### Records supplied
-- ==== Sys2Proof/Tests/Slice0.lean ====
section
/-! SUPPORT. Small tests: what well-formedness refuses, engine words written out from R225 and R226, and for the statements of
Obligations.lean concrete states and operands that meet their hypotheses. -/

namespace Sys2Proof.Machine

set_option Elab.async false

/-- The command answers a next state that passes the check. -/
def answers (c : Instr) (s : State) (p : State → Bool) : Bool :=
  match exec c s with
  | .next t => p t
  | _ => false

/-- The command answers exactly this state. -/
def becomes (c : Instr) (s t : State) : Bool := answers c s (fun u => decide (u = t))

/-- Lit and Normal, every domain awake, nothing held. -/
def tUp : State :=
  { ((State.reset.put F.MODE_STAT_POWER pwLit).put F.MODE_STAT_SERVICE svNormal).wr R.MODE_HOLD_WHY 0 with
    seq := { seq0 with por := false }
    dom.awake := List.range 53 }

/-- Region 1: Strict, reached by engines and every port, metered, 16 MiB at DPA 0, key slot 3. -/
def tDesc : BitVec 512 := BitVec.ofNat 512 (0xFF6001 * 2 ^ 32 + 3 * 2 ^ 64 + 2 ^ 128)

/-! ### Forms (R6, R7, R216, R231, R302) -/

theorem test_wf_misaligned : (Instr.misalignedAccess .cc false 4 4).wellFormed = false ∧
    (Instr.misalignedAccess .cc false 6 4).wellFormed = true ∧ (Instr.misalignedAccess .cc false 4 2).wellFormed = true := by decide

theorem test_wf_aligned : (Instr.counterLoRead .cc 2).wellFormed = false ∧ (Instr.counterHiRead .cc 2).wellFormed = false ∧
    (Instr.registerWrite .cc 1 0).wellFormed = false ∧ (Instr.unmappedAccess .cc true 3).wellFormed = false ∧
    (Instr.registerWrite .cc 4 0).wellFormed = true := by decide

theorem test_wf_dequeue : (Instr.stqDequeue 0 0 0 3).wellFormed = false ∧ (Instr.stqDequeue 0 0 4 8).wellFormed = false ∧
    (Instr.stqDequeue 0 0 8 64).wellFormed = false ∧ (Instr.stqDequeue 0 0 56 8).wellFormed = true := by decide

theorem test_wf_image : (∀ im : List Word, im.length = 65537 → (Instr.engLoadDone im).wellFormed = false) ∧
    (Instr.engLoadDone [0]).wellFormed = true := ⟨fun im h => by simp [Instr.wellFormed, h], by decide⟩

theorem test_wf_mdata :
    let h : OrbHdr := ⟨0, 1, 2, 0, 0, 0, 0, 0, 0, 1, 0x20, 2, 0, 0, 0⟩
    let l : MLine := ⟨0, 0, 0⟩
    (Instr.mdata h 0 0 true 0xFF [l]).wellFormed = false ∧ (Instr.mdata h 0 0 false 0xFF [l, l]).wellFormed = false ∧
    (Instr.mdata h 0 0 false 0xFF [l]).wellFormed = true := by decide

/-! ### Engine instructions: words written out from R225 and R226, and what they compute from x6 = −16 and x7 = 3 -/

/-- Engine 0 at the first word of a one-slot program in slot 1. -/
def tEng (w : Word) (x : SMap Xlen) : State :=
  { (tUp.put (F.ENGE_CTX_BIND 0) 1) with
    clu.engs := [(0, { engInit with
      phase := .running
      pc := 4096
      prog := 1
      x := x })]
    clu.progs := [(1, 1)]
    clu.prog := [(1, [w])] }

def tX : SMap Xlen := [(6, 0xFFFFFFFFFFFFFFF0), (7, 3)]

/-- The word is the instruction's, executes from x6 and x7, and gives x5 and the cycles. -/
def gives (w : Word) (i : Instr) (v : Xlen) (cyc : Nat) : Bool :=
  decide (engDecode 0 w = some i) && decide (engWord i = some w) &&
  answers i (tEng w tX) (fun t => (t.eng 0).get 5 == v && (t.eng 0).pc == 4100 && (t.eng 0).cycles == cyc &&
    (t.eng 0).get 6 == 0xFFFFFFFFFFFFFFF0 && (t.eng 0).get 7 == 3)

theorem test_engine_registers :
    gives 0b00000000101001100011100000000000#32 (.add 0 0xa63800#26) 0xfffffffffffffff3 1 ∧
    gives 0b00000100101001100011100000000000#32 (.sub 0 0xa63800#26) 0xffffffffffffffed 1 ∧
    gives 0b00001000101001100011100000000000#32 (.and 0 0xa63800#26) 0x0 1 ∧
    gives 0b00001100101001100011100000000000#32 (.or 0 0xa63800#26) 0xfffffffffffffff3 1 ∧
    gives 0b00010000101001100011100000000000#32 (.xor 0 0xa63800#26) 0xfffffffffffffff3 1 ∧
    gives 0b00010100101001100011100000000000#32 (.sll 0 0xa63800#26) 0xffffffffffffff80 1 ∧
    gives 0b00011000101001100011100000000000#32 (.srl 0 0xa63800#26) 0x1ffffffffffffffe 1 ∧
    gives 0b00011100101001100011100000000000#32 (.sra 0 0xa63800#26) 0xfffffffffffffffe 1 := by decide +kernel

theorem test_engine_multiply :
    gives 0b01000000101001100011100000000000#32 (.mul 0 0xa63800#26) 0xffffffffffffffd0 3 ∧
    gives 0b01000100101001100011100000000000#32 (.mulhu 0 0xa63800#26) 0x2 3 ∧
    gives 0b01001000101001100011100000000000#32 (.divu 0 0xa63800#26) 0x5555555555555550 66 ∧
    gives 0b01001100101001100011100000000000#32 (.remu 0 0xa63800#26) 0x0 66 ∧
    gives 0b01010000101001100011100000000000#32 (.slt 0 0xa63800#26) 0x1 1 ∧
    gives 0b01010100101001100011100000000000#32 (.sltu 0 0xa63800#26) 0x0 1 ∧
    gives 0b01011000101001100011100000000000#32 (.minu 0 0xa63800#26) 0x3 1 ∧
    gives 0b01011100101001100011100000000000#32 (.maxu 0 0xa63800#26) 0xfffffffffffffff0 1 := by decide +kernel

theorem test_engine_immediates :
    gives 0b00100000101001101111111111111111#32 (.addi 0 0xa6ffff#26) 0xffffffffffffffef 1 ∧
    gives 0b00100100101001101111111111111111#32 (.andi 0 0xa6ffff#26) 0xfff0 1 ∧
    gives 0b00101000101001101000000000000000#32 (.ori 0 0xa68000#26) 0xfffffffffffffff0 1 ∧
    gives 0b00101100101001101111111111111111#32 (.xori 0 0xa6ffff#26) 0xffffffffffff000f 1 ∧
    gives 0b00110000101001100000000000111111#32 (.slli 0 0xa6003f#26) 0x0 1 ∧
    gives 0b00110100101001100000000000111111#32 (.srli 0 0xa6003f#26) 0x1 1 ∧
    gives 0b00111000101001100000000000111111#32 (.srai 0 0xa6003f#26) 0xffffffffffffffff 1 ∧
    gives 0b00111100101000001000000000000000#32 (.lui 0 0xa08000#26) 0xffffffff80000000 1 ∧
    gives 0b11100100101001100000000000000000#32 (.popc 0 0xa60000#26) 0x3c 1 ∧
    gives 0b11101000101001110000000000000000#32 (.clz 0 0xa70000#26) 0x3e 1 ∧
    gives 0b11101100101000000000000000000001#32 (.csrr 0 0xa00001#26) 0x0 1 ∧
    gives 0b11100000101001100011100000000000#32 (.crc32c 0 0xa63800#26) 0x10f1cbc2 1 := by decide +kernel

/-- Division by 0 gives all ones and x[rs1] (R227); shifts use six bits of x[rs2] (R227); CLZ of 0 is 64. -/
theorem test_engine_corners :
    let g := fun (i : Instr) (w : Word) (x : SMap Xlen) (v : Xlen) => answers i (tEng w x) (fun t => (t.eng 0).get 5 == v)
    g (.divu 0 0xA63800#26) 0x48A63800 [(6, 9)] 0xFFFFFFFFFFFFFFFF ∧ g (.remu 0 0xA63800#26) 0x4CA63800 [(6, 9)] 9 ∧
    g (.sll 0 0xA63800#26) 0x14A63800 [(6, 1), (7, 65)] 2 ∧ g (.clz 0 0xA60000#26) 0xE8A60000 [] 64 := by decide +kernel

/-- x0 stays 0 (R224). -/
theorem test_engine_x0 : answers (.addi 0 0x060001#26) (tEng 0x20060001 tX) (fun t => (t.eng 0).get 0 == 0) = true := by decide +kernel

/-- What the hypotheses of the instructions' statements ask: engine 0 issues the word, and every register is idle. -/
theorem test_engine_issues : (tEng 0x00A63800 tX).issues 0 0x00A63800 ∧ (tEng 0xFC000000 tX).issues 0 0xFC000000 ∧
    (tEng 0x00A63800 tX).regsIdle 0 (List.range 32) := by
  unfold State.issues State.regsIdle
  decide +kernel

/-- The word decodes to the instruction, which moves the PC in so many cycles. -/
def goes (w : Word) (i : Instr) (pc cyc : Nat) : Bool :=
  decide (engDecode 0 w = some i) && answers i (tEng w tX) (fun t => (t.eng 0).pc == pc && (t.eng 0).cycles == cyc)

theorem test_engine_branches :
    goes 0b11000000110001110000000000000011#32 (.beq 0 0xc70003#26) 4100 1 ∧
    goes 0b11000100110001110000000000000011#32 (.bne 0 0xc70003#26) 4112 2 ∧
    goes 0b11001000110001110000000000000011#32 (.blt 0 0xc70003#26) 4112 2 ∧
    goes 0b11001100110001110000000000000011#32 (.bge 0 0xc70003#26) 4100 1 ∧
    goes 0b11010000110001110000000000000011#32 (.bltu 0 0xc70003#26) 4100 1 ∧
    goes 0b11010100110001110000000000000011#32 (.bgeu 0 0xc70003#26) 4112 2 ∧
    goes 0b11000100110001111111111111111111#32 (.bne 0 0xc7ffff#26) 4096 2 ∧
    goes 0b11011000101111111111111111111111#32 (.jal 0 0xbfffff#26) 4096 2 ∧
    goes 0b11011100101001110001000000000000#32 (.jalr 0 0xa71000#26) 4096 2 := by decide +kernel

theorem test_engine_link : answers (.jal 0 0xA00001#26) (tEng 0xD8A00001 tX) (fun t => (t.eng 0).get 5 == 4100 && (t.eng 0).pc == 4104) = true := by
  decide +kernel

/-- Illegal words (R225): a field that must be 0 is not, a shift immediate of 64, an unknown special register, a fifth fence. -/
theorem test_engine_illegal : [0x00A63801#32, 0x30A60040#32, 0x3CA68000#32, 0xECA00008#32, 0xF0000005#32, 0xF0000000#32,
    0xF8A60000#32, 0x94C60000#32, 0xE4A63800#32, 0x9CA60000#32].all (fun w => (engDecode 0 w).isNone) = true := by decide +kernel

/-- Raised exceptions: 0x03 for such a word, 0x04 outside the program (R224, R229). -/
theorem test_engine_exceptions :
    answers (engByOpcode 0 0 0xA63801#26) (tEng 0x00A63801 tX) (fun t => (t.eng 0).code == 3 && t.get (F.ENGE_STAT_LAST_CODE 0) == 3) ∧
    answers (.add 0 0xA63800#26) { tEng 0x00A63800 tX with clu.progs := [] } (fun t => (t.eng 0).code == 4 &&
      t.get (F.ENGE_FAULT_ADDR_HI_VALID 0) == 1) := by decide +kernel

### Exercise description
Reading the records above, count the lines that include "range" and say only how many.

### Result for this exercise
2